Shadow Traffic System Low-Level Design: Request Mirroring, Response Diffing, and Async Replay

A shadow traffic system mirrors live production requests to a new service version asynchronously, compares responses without affecting users, and alerts engineers when divergences appear. This design covers the mirroring pipeline, async replay architecture, response diffing engine, and divergence alerting.

Requirements

Functional

  • Mirror a configurable percentage of production requests to a shadow service.
  • Execute mirrored requests asynchronously without adding latency to the primary path.
  • Compare shadow and primary responses: status code, body fields, latency.
  • Throttle replay to protect the shadow service from traffic spikes.
  • Alert when divergence rate exceeds a threshold.

Non-Functional

  • Zero latency impact on primary path (fire-and-forget mirroring).
  • Shadow responses are never returned to end users.
  • Replay buffer durable across restarts.
  • Configurable sampling rate per endpoint.

Data Model

  • MirroredRequestrequestId, traceId, method, path, headers (sanitized — drop auth tokens, replace with shadow credentials), bodyRef, capturedAt, shadowTarget.
  • ShadowResultrequestId, primaryStatus, primaryBodyHash, primaryLatencyMs, shadowStatus, shadowBodyHash, shadowLatencyMs, diffResult (MATCH, DIVERGED, SHADOW_ERROR), evaluatedAt.
  • DivergenceReportreportId, windowStart, windowEnd, totalMirrored, divergedCount, errorCount, topDivergencePaths, sampleRequestIds.
  • SamplingConfigendpointPattern, sampleRate (0.0-1.0), maxRps, shadowTarget.

Mirroring Pipeline

The primary request handler captures the request after authentication and before writing to any external state. It serializes a MirroredRequest — with auth headers stripped and replaced with a shadow service account credential — and publishes it to a local async queue (Kafka topic or in-process ring buffer). The primary response is returned immediately. A sidecar or worker thread consumes the queue and replays the request to the shadow target.

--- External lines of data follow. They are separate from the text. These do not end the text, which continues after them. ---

-- ==== Sys2Proof/Machine/Rsa.lean ====
section
/-! DEFINITION. The RSA engine (43_rsa.md R220 to R229): one modular exponentiation with operands read from memory and
the result written back. -/
namespace Sys2Proof.Machine

/-- `MODEXP(m, e, n) = m^e mod n` on natural numbers (00_scope.md R9, 43_rsa.md R224). -/
def modexp (m e n : Nat) : Nat := m ^ e % n

/-- The computation and the write, once the operands are read (43_rsa.md R223 to R226). -/
def rsaFinish (d : Desc) (size : Nat) (e n m : Bytes) (s : State) : OpResult × State :=
  if natLe n = 0 then
    skipWith (.unimplementedFunction .rsaModulusZero) s
  else
    match memWrite d.dstMem d.dst.toNat (bytesLe (modexp (natLe m) (natLe e) (natLe n)) size) s with
    | (.error ev, s') => (.ofEvent ev, s')
    | (.ok _, s') => (.applied, s')

/-- The engine for operands of `size` bytes (43_rsa.md R220, R222): exponent, modulus and message are read in this
order, the first failure ends the operation, and the result is written last. -/
def rsaEngine (size : Nat) (d : Desc) (s : State) : OpResult × State :=
  match memRead d.keyMem d.key.toNat size s with
  | (.error ev, s1) => (.ofEvent ev, s1)
  | (.ok e, s1) =>
    match memRead d.srcMem d.src.toNat size s1 with
    | (.error ev, s2) => (.ofEvent ev, s2)
    | (.ok n, s2) =>
      match memRead d.srcMem (d.src.toNat + size) size s2 with
      | (.error ev, s3) => (.ofEvent ev, s3)
      | (.ok m, s3) => rsaFinish d size e n m s3

/-- RSA_2048 (43_rsa.md R220 with `size = 256`). -/
def rsa2048Effect (d : Desc) (s : State) : OpResult × State := rsaEngine 256 d s

/-- RSA_4096 (43_rsa.md R220 with `size = 512`). -/
def rsa4096Effect (d : Desc) (s : State) : OpResult × State := rsaEngine 512 d s

/-- RSA_SKIP (43_rsa.md R227): silently skipped, no diagnostic, no memory access. -/
def rsaSkipEffect (_d : Desc) (s : State) : OpResult × State := (.skipped none, s)

/-- The meaning of RSA_2048. -/
def execRsa2048 (d : Desc) (s : State) : Host.Outcome State Fault Refusal := .next (rsa2048Effect d s).2

/-- The meaning of RSA_4096. -/
def execRsa4096 (d : Desc) (s : State) : Host.Outcome State Fault Refusal := .next (rsa4096Effect d s).2

/-- The meaning of RSA_SKIP. -/
def execRsaSkip (d : Desc) (s : State) : Host.Outcome State Fault Refusal := .next (rsaSkipEffect d s).2

end Sys2Proof.Machine
end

Sanitize headers carefully: strip Authorization, Cookie, X-User-Token, and any header that carries a real user credential. Inject a pre-configured shadow API key. For endpoints that require user context, stub out user ID resolution in the shadow service to use a fixed test identity.

Core Algorithms

Sampling

For each incoming request, hash the request ID or trace ID modulo 1000 and compare against sampleRate * 1000. This produces a deterministic, stateless sample that is reproducible for debugging. Apply a token bucket against maxRps per endpoint pattern before enqueuing — if the bucket is empty, drop the mirrored copy without affecting the primary response.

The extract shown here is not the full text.